Please write out exactly the lines of the data below from the line holding "section Status" through the line holding "exact hok v", and leave out the rest.

(Entries taken from a collection)
====================

-- ==== Sys2Proof/Machine/State.lean ====
section
/-! DEFINITION. The state the spec gives the machine: the request ports, the response ports and the build parameters.
The block keeps nothing else between transactions (R20, R23, R26, R29). -/

namespace Sys2Proof.Machine

/-- The error outcomes of the block (R220). Each is an outcome of a transaction, after which the next request is served
like any other (R231): none of them stops the machine. -/
inductive Error where
  /-- A bit range that is reversed or wider than 8 bits (R221). -/
  | rangeError
  /-- A value that violates a protocol constraint before encoding (R222). -/
  | formatError
  /-- A reserved request encoding (R225). -/
  | illegalOp
  deriving DecidableEq, Repr

/-- The outcome of an operation (R7): a result, the absent optional, or an error. -/
inductive Answer (α : Type) where
  /-- `ok v`. -/
  | ok (v : α)
  /-- `none`, the absent optional; not an error (R223). -/
  | absent
  /-- `error E`. -/
  | error (e : Error)
  deriving DecidableEq, Repr

/-- The outcome status of a transaction (R25). -/
inductive Status where
  | ok
  | none
  | rangeError
  | formatError
  | illegalOp
  deriving DecidableEq, Repr

/-- The result ports of R22. A port the outcome puts no result in holds no value: `none` here is the spec's "no value"
(R22, R31, D21), not a number. `OUT_LEN` and `NAME_LEN` are the lengths of `out` and `name` (log 10). -/
structure Ports where
  /-- `R`, scalar result. -/
  r : Option (BitVec 16) := .none
  /-- `R2`, second scalar result. -/
  r2 : Option Byte := .none
  /-- `OUT`, sequence result (the output space of R28). -/
  out : Option (List Byte) := .none
  /-- `NAME`, the character codes of EXTRACT_NAME. -/
  name : Option (List CharCode) := .none
  deriving DecidableEq, Repr

/-- The response ports of a transaction that has responded (R22). -/
structure Response where
  /-- `STATUS`. -/
  status : Status
  /-- `R`, `R2`, `OUT`, `NAME`. -/
  ports : Ports
  deriving DecidableEq, Repr

/-- The block at its boundary, between two transactions. Only `response` is ever written by a transaction (R20, R47). -/
structure State where
  /-- The request ports, driven by the caller (R21). -/
  request : Request
  /-- The MODEL's own field: the encoding space the inputs are read in (R65, log 6). -/
  channel : Channel
  /-- The response ports; no value until a transaction has responded (R22, R31). -/
  response : Option Response
  /-- The parameters fixed when the block was built (R9, R26). -/
  params : Config.Params
  deriving DecidableEq, Repr

/-- No fault exists. Every error of the block is the outcome of a transaction and leaves it ready for the next request
(R229, R231); there is no address to fault on (R56) and no TransportError inside the block (R224). -/
inductive Fault where
  deriving DecidableEq, Repr

/-- Why a step gives no next state. -/
inductive Refusal where
  /-- Raised by an arm of `exec` for an instruction without a meaning; no arm raises it. Safe. -/
  | notModelled (mnemonic : String)
  /-- Raised by an operation that reads `IN` when the sequence is longer than a finite MAX_LEN: the model must refuse it
  and never truncate it (R9, U9). Safe. -/
  | inputTooLong
  deriving DecidableEq, Repr

/-- The state with this response on the response ports. -/
def State.withResponse (s : State) (r : Response) : State := { s with response := some r }

/-- The block on which no transaction has run. The response ports hold no value (R31). HAS_HSP is true (R9).
DESIGN CHOICE: the request ports are zero (log 2), MAX_LEN is unbounded (log 5), the channel is `request` (log 6). -/
def State.reset : State :=
  { request := zeroRequest
    channel := .request
    response := none
    params := { hasHsp := true, maxLen := none } }

end Sys2Proof.Machine
end

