/-- A gated run that gives a next state is IllegalOp of the absent unit, or the run itself with its unit present (R80, R225). -/
theorem gated_next {i : Instr} {s t : State} {run : Host.Outcome State Fault Refusal} (h : gated i s run = .next t) :
    (ofHandshakeParser i = true ∧ s.params.hasHsp = false ∧ t = s.withResponse (bareResponse .illegalOp)) ∨
      ((ofHandshakeParser i = true → s.params.hasHsp = true) ∧ run = .next t) := by
  rw [gated] at h
  split at h
  case isTrue hunit =>
    rcases needHsp_next h with ⟨hpresent, hrun⟩ | ⟨habsent, ht⟩
    · exact .inr ⟨fun _ => hpresent, acceptMsg_next hrun⟩
    · exact .inl ⟨hunit, habsent, ht⟩
  case isFalse hunit => exact .inr ⟨fun h' => absurd h' hunit, acceptMsg_next h⟩

section Status

variable {α : Type} {x : Answer α} {result : α → Response} {i : Instr} {s t : State} {r : Response}

/-- The response to an outcome carries the outcome's status, where its results are reported as OK. -/
theorem respond_status (hok : ∀ v, (result v).status = .ok) (h : respond s x result = .next t)
    (hr : t.response = some r) : r.status = outcomeStatus x := by
  cases x with
  | ok v => cases h; cases hr; exact hok v
  | absent => cases h; cases hr; rfl
  | error e => cases h; cases hr; rfl

/-- An operation of a unit that is always there reports its function's outcome. -/
theorem exec_status (hok : ∀ v, (result v).status = .ok) (hunit : ofHandshakeParser i = false)
    (hexec : exec i s = gated i s (respond s x result)) (h : exec i s = .next t) (hr : t.response = some r) :
    r.status = outcomeStatus x := by
  rcases gated_next (hexec.symm.trans h) with ⟨hparser, -, -⟩ | ⟨-, hrun⟩
  · cases hunit.symm.trans hparser
  · exact respond_status hok hrun hr

/-- An operation of the optional unit reports its function's outcome, or IllegalOp without the unit (R80, R225). -/
theorem exec_status_of_optional (hok : ∀ v, (result v).status = .ok) (hunit : ofHandshakeParser i = true)
    (hexec : exec i s = gated i s (respond s x result)) (h : exec i s = .next t) (hr : t.response = some r) :
    r.status = if s.params.hasHsp then outcomeStatus x else .illegalOp := by
  rcases gated_next (hexec.symm.trans h) with ⟨-, habsent, rfl⟩ | ⟨hpresent, hrun⟩
  · cases hr
    rw [habsent]
    rfl
  · rw [if_pos (hpresent hunit)]
    exact respond_status hok hrun hr

/-- An outcome that is a result on legal operands and one error on all others. -/
theorem outcomeStatus_of_legal_or_error {c : Prop} [Decidable c] {e : Error} (hlegal : c → ∃ v, x = .ok v)
    (hillegal : ¬c → x = .error e) : outcomeStatus x = if c then .ok else e.status := by
  split
  case isTrue h =>
    obtain ⟨v, rfl⟩ := hlegal h
    rfl
  case isFalse h =>
    rw [hillegal h]
    rfl

end Status

/-! The rows of R220's table, each as the status of its function's outcome. -/

theorem outcomeStatus_extractBits (value startBit endBit : Nat) :
    outcomeStatus (extractBits value startBit endBit) =
      if startBit ≤ endBit ∧ endBit - startBit ≤ 7 then .ok else .rangeError :=
  outcomeStatus_of_legal_or_error (e := .rangeError)
    (fun ⟨hordered, hnarrow⟩ => ⟨_, extractBits_legal hordered (by omega)⟩)
    (fun hrange => extractBits_illegal (by omega))

theorem outcomeStatus_splitWord (v : Value) (n : Nat) :
    outcomeStatus (splitWord v n) = if n = 7 ∨ n = 14 ∨ n = 21 then .ok else .illegalOp :=
  outcomeStatus_of_legal_or_error (e := .illegalOp) (fun hwidth => ⟨_, splitWord_legal v hwidth⟩) (splitWord_illegal v)

theorem outcomeStatus_frame (p : List Byte) :
    outcomeStatus (frame p) = if ∀ b ∈ p, b.toNat < 0x80 then .ok else .formatError :=
  outcomeStatus_of_legal_or_error (e := .formatError) (fun hunits => ⟨_, frame_of_units hunits⟩)
    (fun hhigh => frame_of_high (by simpa using hhigh))

theorem outcomeStatus_frameWithCode (p : List Byte) (code : Byte) :
    outcomeStatus (frameWithCode p code) =
      if code.toNat < 0x80 ∧ ∀ b ∈ p, b.toNat < 0x80 then .ok else .formatError := by
  rw [frameWithCode, outcomeStatus_frame]
  simp only [List.forall_mem_cons]

/-- A frame's markers stand in a buffer that holds it. -/
theorem markers_of_frame (pre p post : List Byte) :
    ∃ i j : Nat, i < j ∧
      (pre ++ Config.startMarker :: (p ++ Config.endMarker :: post))[i]? = some Config.startMarker ∧
      (pre ++ Config.startMarker :: (p ++ Config.endMarker :: post))[j]? = some Config.endMarker :=
  ⟨pre.length, pre.length + (p.length + 1), by omega, by simp, by simp⟩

====================

▶ **Result for this exercise**
section Status

variable {α : Type} {x : Answer α} {result : α → Response} {i : Instr} {s t : State} {r : Response}

/-- The response to an outcome carries the outcome's status, where its results are reported as OK. -/
theorem respond_status (hok : ∀ v, (result v).status = .ok) (h : respond s x result = .next t)
    (hr : t.response = some r) : r.status = outcomeStatus x := by
  cases x with
  | ok v => cases h; cases hr; exact hok v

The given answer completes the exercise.